Sense of betrayal
The police open fire, in a “stage-managed” riot situation, on people protesting against the Sterlite copper smelter plant in Thoothukudi, Tamil Nadu.
The marginalised fishing community of Thoothukudi is in conflict with land today. As the sea and beaches are inextricably linked to their lives, any move detrimental to the fragile marine ecology on which they have been sustaining for generations also disturbs their lives.
When industrialisation began in earnest in the late 1970s, and later with the neoliberal policies of the 1990s across the country, the 1,076-kilometre coastline of Tamil Nadu, of which Thoothukudi accounts for 121 km, was not spared. Tamil Nadu’s fishermen live in 573 fishing hamlets in 13 coastal districts from Chennai down to Kanyakumari.
Heavy industries and development activities on the shores began pushing the indigenous people away from the beaches, leading to frequent public disorder.

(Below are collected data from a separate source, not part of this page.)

-- ==== Sys2Proof/Certificates/Slice0/Obligations.lean ====
section
/-!
DEFINITION. The statements about the engine, for the provers. A statement about a command says under which conditions on the state and the operands
the command's own effect comes about, and gives the next state.
-/
open Sys2Proof Sys2Proof.Machine

/-! ### The queue of commands -/

/-- A step takes the command at the front of the queue and runs it on the state with the queue's rest (the model's queue, log entry 6). -/
def Obligations.StepRunsTheFront : Prop :=
  ∀ (s : State) (c : Instr) (rest : List Instr), s.pending = c :: rest → step s = exec c { s with pending := rest }

/-- With no command waiting, a microsecond passes (R59, R370, R478; log entries 8, 108): the tick counts up, the receive buffer is handed on whole, and the
queue stays empty. A running cell whose sheepdog conditions do not hold counts its stall from the new tick; every other cell's sequencer is as it was. Registers,
scratchpads, tallies and fabric of the cells, regions, Relend and flash stay. -/
def Obligations.IdleStepTicks : Prop :=
  ∀ s : State, s.pending = [] → s.cells.wf .reset = true → let u := s.advanceTo (s.clock + 1)
    ∃ t, step s = .next t ∧ t.clock = s.clock + 1 ∧ t.pending = [] ∧ t.eth.rx = [] ∧
      t.part = s.part ∧ t.flash = s.flash ∧ t.regions = s.regions ∧ t.relend = s.relend ∧
      ∀ c : Coord, c.present = true →
        (t.cell c).regs = (s.cell c).regs ∧ (t.cell c).pad = (s.cell c).pad ∧ (t.cell c).tallies = (s.cell c).tallies ∧ (t.cell c).fab = (s.cell c).fab ∧
        ((s.cell c).mode ≠ .running ∨ (u.work c).watched = true → (t.cell c).seq = (s.cell c).seq) ∧
        ((s.cell c).mode = .running → (u.work c).watched = false →
          (t.cell c).seq.stallFrom = s.clock + 1 ∧ (t.cell c).seq.barked = false)

/-! ### Operations of the step table (R38, R41–R49) -/

/-- CTL operations that issue (R38, R45): NOP and FENCE put nothing in flight. Where the predicate is met, PRED_POP puts the 4 bits of its source and PRED_SET
those of its immediate on their way to the predicate register, and AG_RESET resets the generators its immediate names; where it is not met, these three put
nothing in flight and reset nothing (for AG_RESET this is the model's choice, log entry 118). -/
def Claims.ControlOperations : Prop :=
  ∀ (s : State) (c : Coord) (i : Iteration), Issues s c i → i.entry.cls = 0 →
    (i.entry.op = 0 → exec (.nop c) s = i.next s [] i.start) ∧
    (i.entry.op = 1 → exec (.fence c) s = i.next s [] i.start) ∧
    (i.entry.op = 2 → exec (.predPop c) s = i.next s (i.local_ [.predSet (BitVec.ofNat 4 i.a.toNat)]) i.start) ∧
    (i.entry.op = 3 → exec (.predSet c) s = i.next s (i.local_ [.predSet (BitVec.ofNat 4 i.entry.imm)]) i.start) ∧
    (i.entry.op = 4 → exec (.agReset c) s = i.next s []
      (if i.ok then i.start.map fun x => ((List.range 16).filter (bitAt i.entry.imm)).foldl Cell.resetAg x else i.start))

/-- MUSTER_ENTER that issues (R256): with fewer than two rounds of the muster pending it posts the cell's arrival with the parity of its NEXT_PARITY and its
FAULT_LATCHED, the round is pending with the entry's signal, and NEXT_PARITY flips; with two pending nothing is posted, MUSTER_OVERRUN is raised, and the
overrun slot holds the muster, FAULT_LATCHED set, and the signal. -/
def Claims.MusterEnter : Prop :=
  ∀ (s : State) (c : Coord) (i : Iteration), Issues s c i → i.entry.cls = 0 → i.entry.op = 5 →
    let id := i.entry.imm % 256
    let part := i.start.cell.must.parts.get { nextParity := false, pending := [] } id
    (part.pending.length < 2 → ∃ w, exec (.musterEnter c) s = i.next s [] w ∧
      w.posts = i.start.posts ++ [(id, part.nextParity, i.start.cell.fault.first.isSome)] ∧
      w.cell.must.parts.get { nextParity := false, pending := [] } id =
        { nextParity := !part.nextParity, pending := part.pending ++
          [{ tally := i.entry.sigTally, amount := i.entry.sigAmt, by_ := { fold := i.fold, entry := i.pos.entry, iter := i.pos.iter } }] } ∧
      w.cell.must.overrun = i.start.cell.must.overrun ∧ w.cell.fault = i.start.cell.fault) ∧
    (2 ≤ part.pending.length → ∃ w, exec (.musterEnter c) s = i.next s [] w ∧ w.posts = i.start.posts ∧
      w.cell.fault = (i.start.raise Codes.musterOverrun i.fold i.pos.entry i.pos.iter id).cell.fault ∧
      w.cell.must.overrun = some { muster := id, flag := true, signal :=
        { tally := i.entry.sigTally, amount := i.entry.sigAmt, by_ := { fold := i.fold, entry := i.pos.entry, iter := i.pos.iter } } } ∧
      w.cell.must.parts = i.start.cell.must.parts)

/-- MOVE operations that issue (R38, R64, R128): COPY gives its source's value; CONVERT the converted token, or poison where the source or the scale is
poisoned; ZERO a zero of the width. -/
def Obligations.MoveOperations : Prop :=
  ∀ (s : State) (c : Coord) (i : Iteration), Issues s c i → i.entry.cls = 1 →
    (i.entry.op = 0 → exec (.copy c) s = i.gives s i.a) ∧
    (i.entry.op = 1 → exec (.convert c) s = i.gives s (
      if i.a.poisoned || ((i.read .scale).map Payload.poisoned).getD false then Payload.poison i.width
      else Payload.ofNat i.width (convertToken i.entry.fmt (bits i.entry.imm 0 4) (bits i.entry.imm 8 3) (bitAt i.entry.mod 2)
        (((i.read .scale).map Payload.toNat).getD 0) i.width i.a.toNat))) ∧
    (i.entry.op = 2 → exec (.zero c) s = i.gives s (Payload.ofNat i.width 0))

/-- TENSOR operations that issue (R45, R61, R73–R77; log entries 148, 149 for the two whose predicate is not met): where the predicate is met MAC puts the two tokens and the scale on their way to the accumulator (an
ordered-only format into an exact accumulator raises CONFIG_INVALID and puts nothing in flight); ACC_OUT gives the accumulator's value after the window test,
with the escape that the test found and, for MOD bit 2, the clear on their way where the predicate is met; ACC_SPILL gives the accumulator's 32 bytes; where the
predicate is met ACC_FILL puts its source, and ANCHOR_SET its anchor and mode, on their way to the accumulator. -/
def Obligations.TensorOperations : Prop :=
  ∀ (s : State) (c : Coord) (i : Iteration), Issues s c i → i.entry.cls = 2 →
    (∀ n, i.entry.op = 0 → i.entry.d i.kind = .acc n →
      exec (.mac c) s =
        if orderedOnly i.entry.fmt && (Acc.ofWord (i.start.cell.accs.get 0 n)).exact then
          i.next s [] (i.start.raise Codes.configInvalid i.fold i.pos.entry i.pos.iter n)
        else i.next s (i.local_ [.mac n i.entry.fmt i.a i.b (i.read .scale)]) i.start) ∧
    (∀ n, i.entry.op = 1 → i.entry.a i.kind = .acc n →
      let acc := Acc.ofWord (i.start.cell.accs.get 0 n)
      let out := i.start.putResult i.entry i.kind i.ok i.fold i.pos.iter
        (Payload.ofNat i.width (acc.tested.output i.entry.fmt (bitAt i.entry.mod 1)))
      exec (.accOut c) s = i.next s
        (out.1 ++ (if acc.tested.escape && !acc.escape then i.local_ [.accEscape n] else []) ++
          (if bitAt i.entry.mod 2 then i.local_ [.accClear n] else [])) out.2) ∧
    (∀ n, i.entry.op = 2 → i.entry.a i.kind = .acc n →
      exec (.accSpill c) s = i.gives s (Payload.ofNat 32 (i.start.cell.accs.get 0 n).toNat)) ∧
    (∀ n, i.entry.op = 3 → i.entry.d i.kind = .acc n → exec (.accFill c) s = i.next s (i.local_ [.accFill n i.a]) i.start) ∧
    (∀ n, i.entry.op = 4 → i.entry.d i.kind = .acc n →
      exec (.anchorSet c) s = i.next s (i.local_ [.accSet n (anchorWord i.entry.imm (bitAt i.entry.mod 3))]) i.start)

/-- VECTOR operations that issue (R71, R128): each gives its lanes' results, poison where either source is poisoned; a comparison gives the bit of its
immediate where no source is poisoned and every lane passes, else 0: on its way to the predicate register where the predicate is met, or as a token. -/
def Obligations.VectorOperations : Prop :=
  ∀ (s : State) (c : Coord) (i : Iteration), Issues s c i → i.entry.cls = 3 →
    (∀ row : Instr × Nat, row ∈ [(.vectorAdd c, 0), (.vectorSub c, 1), (.vectorMul c, 2), (.vectorMax c, 3), (.vectorMin c, 4), (.vectorAnd c, 5),
        (.vectorOr c, 6), (.vectorXor c, 7)] → i.entry.op = row.2 →
      exec row.1 s = i.gives s (if i.a.poisoned || i.b.poisoned then Payload.poison i.width
        else Payload.ofNat i.width (vectorToken row.2 i.entry.fmt (bitAt i.entry.mod 2) i.width i.a.toNat i.b.toNat))) ∧
    (∀ row : Instr × Nat, row ∈ [(.cmpLt c, 8), (.cmpEq c, 9)] → i.entry.op = row.2 →
      let v := if !i.a.poisoned && !i.b.poisoned && cmpLanes (row.2 == 8) i.entry.fmt i.a.toNat i.b.toNat then 2 ^ (i.entry.imm % 4) else 0
      exec row.1 s = if i.entry.d i.kind = .pred then i.next s (i.local_ [.predSet (BitVec.ofNat 4 v)]) i.start
        else i.gives s (Payload.ofNat 4 v))

/-- FUNC operations that issue (R86–R94, R128): the eleven functions, SORT and TOPK give their results for the token, or poison for a poisoned one; LOOKUP gives
what its table gives; where its checks fail it gives nothing to a scratchpad (the model's choice, log entry 23), and a zero to a port. -/
def Obligations.FunctionOperations : Prop :=
  ∀ (s : State) (c : Coord) (i : Iteration), Issues s c i → i.entry.cls = 4 →
    (∀ row : Instr × Nat, row ∈ [(.exp2 c, 0), (.exp c, 1), (.log2 c, 2), (.log c, 3), (.recip c, 4), (.sqrt c, 5), (.rsqrt c, 6), (.tanh c, 7),
        (.sigmoid c, 8), (.sin c, 9), (.cos c, 10)] → i.entry.op = row.2 →
      exec row.1 s = i.gives s (if i.a.poisoned then Payload.poison 32 else Payload.ofNat 32 (funcToken row.2 i.entry.fmt i.a.toNat))) ∧
    (i.entry.op = 11 → exec (.sort c) s = i.gives s (if i.a.poisoned then Payload.poison 32
      else Payload.ofNat 32 (sortToken i.entry.fmt (bitAt i.entry.imm 0) i.a.toNat))) ∧
    (i.entry.op = 12 → exec (.topk c) s = i.gives s (if i.a.poisoned then Payload.poison 32
      else Payload.ofNat 32 (topkToken i.entry.fmt (bits i.entry.imm 0 8) (bitAt i.entry.imm 8) i.a.toNat))) ∧
    (i.entry.op = 13 →
      let r := i.start.lookup i.fold i.pos.entry i.pos.iter i.entry i.a
      (∀ v, r.1 = some v → exec (.lookup c) s =
        (let out := r.2.putResult i.entry i.kind i.ok i.fold i.pos.iter v
         i.next s out.1 out.2)) ∧
      (r.1 = none → exec (.lookup c) s =
        i.next s (match i.entry.d i.kind with | .port p => [.push p (Payload.ofNat 32 0) 0] | _ => []) r.2))

/-- MEM operations that issue (R97–R99, R128): an atomic on an aligned line of the scratchpad outside every channel ring puts on its way the lanes updated from
what it finds at its issue, updates in flight included (read at issue: log entry 21), and its old value where OLD names a generator, poison for poisoned operands; CCOUNT gives its count, or poison;
DMA_ISSUE puts its 32 bytes on their way to the channel that its immediate names. -/
def Obligations.MemoryOperations : Prop :=
  ∀ (s : State) (c : Coord) (i : Iteration), Issues s c i → i.entry.cls = 5 →
    (∀ (row : Instr × Nat) (g : Nat), row ∈ [(.cas32 c, 0), (.cas64 c, 1), (.fadd32 c, 2), (.fadd64 c, 3)] → i.entry.op = row.2 →
      i.entry.d i.kind = .spad g → i.entry.oldAg = none → accessOk i.kind (i.start.cell.pointer g) 32 = true →
      i.start.cell.channelAt (i.start.cell.pointer g) = none →
      let addr := i.start.cell.pointer g
      let old := i.start.cell.seq.forwarded addr ((i.read .memTarget).getD (Payload.ofNat 32 0))
      let new := if old.poisoned || i.a.poisoned || (i.b.poisoned && decide (row.2 ≤ 1)) then Payload.poison 32
        else Payload.ofNat 32 (memUpdate row.2 i.entry.fmt old.toNat i.a.toNat i.b.toNat)
      exec row.1 s = i.next s [.spad addr new true] i.start) ∧
    (∀ (row : Instr × Nat) (g o : Nat), row ∈ [(.cas32 c, 0), (.cas64 c, 1), (.fadd32 c, 2), (.fadd64 c, 3)] → i.entry.op = row.2 →
      i.entry.d i.kind = .spad g → i.entry.oldAg = some o → accessOk i.kind (i.start.cell.pointer g) 32 = true →
      i.start.cell.channelAt (i.start.cell.pointer g) = none → accessOk i.kind (i.start.cell.pointer o) 32 = true →
      i.start.cell.channelAt (i.start.cell.pointer o) = none →
      let addr := i.start.cell.pointer g
      let old := i.start.cell.seq.forwarded addr ((i.read .memTarget).getD (Payload.ofNat 32 0))
      let new := if old.poisoned || i.a.poisoned || (i.b.poisoned && decide (row.2 ≤ 1)) then Payload.poison 32
        else Payload.ofNat 32 (memUpdate row.2 i.entry.fmt old.toNat i.a.toNat i.b.toNat)
      exec row.1 s = i.next s [.spad addr new true, .spad (i.start.cell.pointer o) old false] i.start) ∧
    (i.entry.op = 4 → exec (.ccount c) s = i.gives s (if i.a.poisoned || i.b.poisoned then Payload.poison 32
      else Payload.ofNat 32 (ccount i.entry.fmt i.a.toNat i.b.toNat))) ∧
    (∀ g, i.entry.op = 5 → i.entry.a i.kind = .spad g →
      exec (.dmaIssue c) s = i.next s [.dmaIssue (i.entry.imm % 4) (i.start.cell.pointer g) i.a] i.start)

/-- MESH operations that issue (R37, R58, R188, R210, R220): a tag of the sequencer is free, and the request is outstanding from its issue cycle under it, its TYPE
that of the operation, with attempt 0 and the tag's SEQ, which flips; its destination that of MESH_TARGET, but for FLOCK_PUT, which names its flock and goes to
the flock's root; its OFFSET the target's plus the iteration times the width, modulo 2^24 (log entry 120; TALLY_ADD: the immediate); its tally the target's, but
for GET, which keeps it for the arrival of its data beside the pointer that the data goes to; its AUX the width, 0 or 16 + MOD; the payload of PUT, FLOCK_PUT
and RED_PUT the source's bytes. Its sending is what the iteration has in flight, and the cell is otherwise as it was. -/
def Obligations.MeshOperations : Prop :=
  ∀ (s : State) (c : Coord) (i : Iteration), Issues s c i → i.entry.cls = 6 →
    ∀ row : Instr × Nat × Nat, row ∈ [(.put c, 0, 1), (.get c, 1, 2), (.tallyAdd c, 2, 3), (.flockPut c, 3, 4), (.redPut c, 4, 6)] → i.entry.op = row.2.1 →
      ∃ (tag : Nat) (o : Outstanding), i.start.cell.freeTag 0 i.start.now = some tag ∧
        exec row.1 s = i.next s [.send tag] (i.start.mapMesh fun m => { m with out := m.out ++ [o], seqBits := m.seqBits.set false tag (!o.pkt.seq) }) ∧
        o.pkt.type = row.2.2 ∧ o.pkt.req = 0 ∧ o.pkt.tag = tag ∧ o.pkt.attempt = 0 ∧ o.pkt.src = i.start.here ∧
        o.pkt.seq = i.start.cell.mesh.seqBits.get false tag ∧ o.acks = 0 ∧ o.resent = false ∧
        (∀ n, i.entry.d i.kind = .mesh n ∨ (i.entry.a i.kind = .mesh n ∧ ∀ m, i.entry.d i.kind ≠ .mesh m) →
          let t := i.start.cell.regs.targetOf n
          (row.2.1 ≠ 3 → o.pkt.dst = t.dst) ∧ (row.2.1 ≠ 2 → o.pkt.offset = (t.offset + i.pos.iter * i.width) % 2 ^ 24) ∧
          (row.2.1 ≠ 1 → o.pkt.tally = t.tally ∧ o.pkt.tallyEn = t.tallyEn) ∧
          (row.2.1 = 1 → o.arrival = if t.tallyEn then some t.tally else none)) ∧
        (row.2.1 = 1 → ∀ g, i.entry.d i.kind = .spad g → o.local_ = some (i.start.cell.pointer g)) ∧
        (row.2.1 = 2 → o.pkt.offset = i.entry.imm) ∧ (row.2.1 = 3 → o.pkt.flock = i.entry.imm % 4096) ∧
        o.pkt.aux = (if row.2.1 = 2 then 0 else if row.2.1 = 4 then i.entry.mod + 16 else i.width) ∧
        (row.2.1 = 0 ∨ row.2.1 = 3 ∨ row.2.1 = 4 → o.pkt.payload = i.a)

The coastline became a dumping yard for poisonous waste that has transformed the landscape for the worse, besides polluting the air and groundwater. Even beach sands are scooped out and looted for minerals, making the community virtual “environment refugees” in their own habitats.
“The tragedy of Thoothukudi lies in its polluting industries. They dumped all hazardous units on us. Now it is a nightmare,” said a fisherman’s representative who is also a stevedore.
The ships that bring in raw materials for a few industries fetch a lot of money, but he regrets the effects of pollution that have destroyed the pristine beaches of Thoothukudi, which lies in a bay in the Gulf of Mannar. Once rich in marine life, Thoothukudi is now left with no natural pearl oysters or exotic varieties of fish. Apprehensive about its fragile marine ecosystem, the Government of India declared it a National Marine Park in 1986 and prohibited any detrimental activity within a 25-km radius.
“It is a major breeding centre as the sea here remains calm all through the year,” said Mathias, a fisherman. Thoothukudi has a fisherfolk population of nearly 80,000. It handled an annual landing of 38,000 tonnes in 2010-11, a marginal increase from 33,000 tonnes recorded in 1996. “The sea is increasingly becoming barren. Industrialisation and pollution have done more harm to us and our sea than anything,” Mathias said.
A marine scientist toldFrontlinethat although pollution played a major role in disturbing the marine ecology, it was the messy and half-hearted modernisation of the fishing industry during the Blue Revolution in 1970 that had brought more woes to fishing and fishermen’s lives. The competitive environment forced traditional fishers out and made them mere labourers in the giant fishing vessels manned by multinationals. At a time when the fishermen at Thoothukudi are struggling to come to terms with the falling catches, they are also forced to face the ill-effects of a rise in polluting industrial activity.
A brief report from the Ministry of Medium and Small Scale Enterprises, Government of India (2012-13), points to the presence of many chemical industries, 854 small and medium, besides a few giants in Thoothukudi.
Most of these units are located within a 20-km radius of the Gulf of Mannar. Thus, living has become perilous for the people of Thoothukudi, especially the fishermen. When a sulphur dioxide gas leak, allegedly from the Sterlite Industries’ copper smelter, occurred on the night of May 23-24, 2013, it triggered a panic. The movement against the copper smelter had started building up with spontaneous participation from all sections of society after the leak, although the fishermen have been fighting against it since its inception.
The fishermen first prevented the plant from laying a pipeline to carry its effluents to the sea. They then staged sea blockades twice on ships that brought in raw materials. A few youths were killed in an earlier incident of violence in 1996 that rocked the city. During the firing on May 22 this year, three members of the fishing community were killed. Yet they have decided to continue their agitation against the industry although the State government ordered its permanent closure.
“The state stands for corporate welfare today. It intimidates and coerces people to accept even if the industry or a development activity makes them sacrifice their lands and waterbodies,” said V. Arasu, former head of the Tamil Department of the University of Madras and a social analyst.
“We will fight and we know that we are not invincible. The repression could weaken our resolve only temporarily. We feel betrayed. We urge the state to ensure us clean air and water to live,” said Jesu, a young fisherman.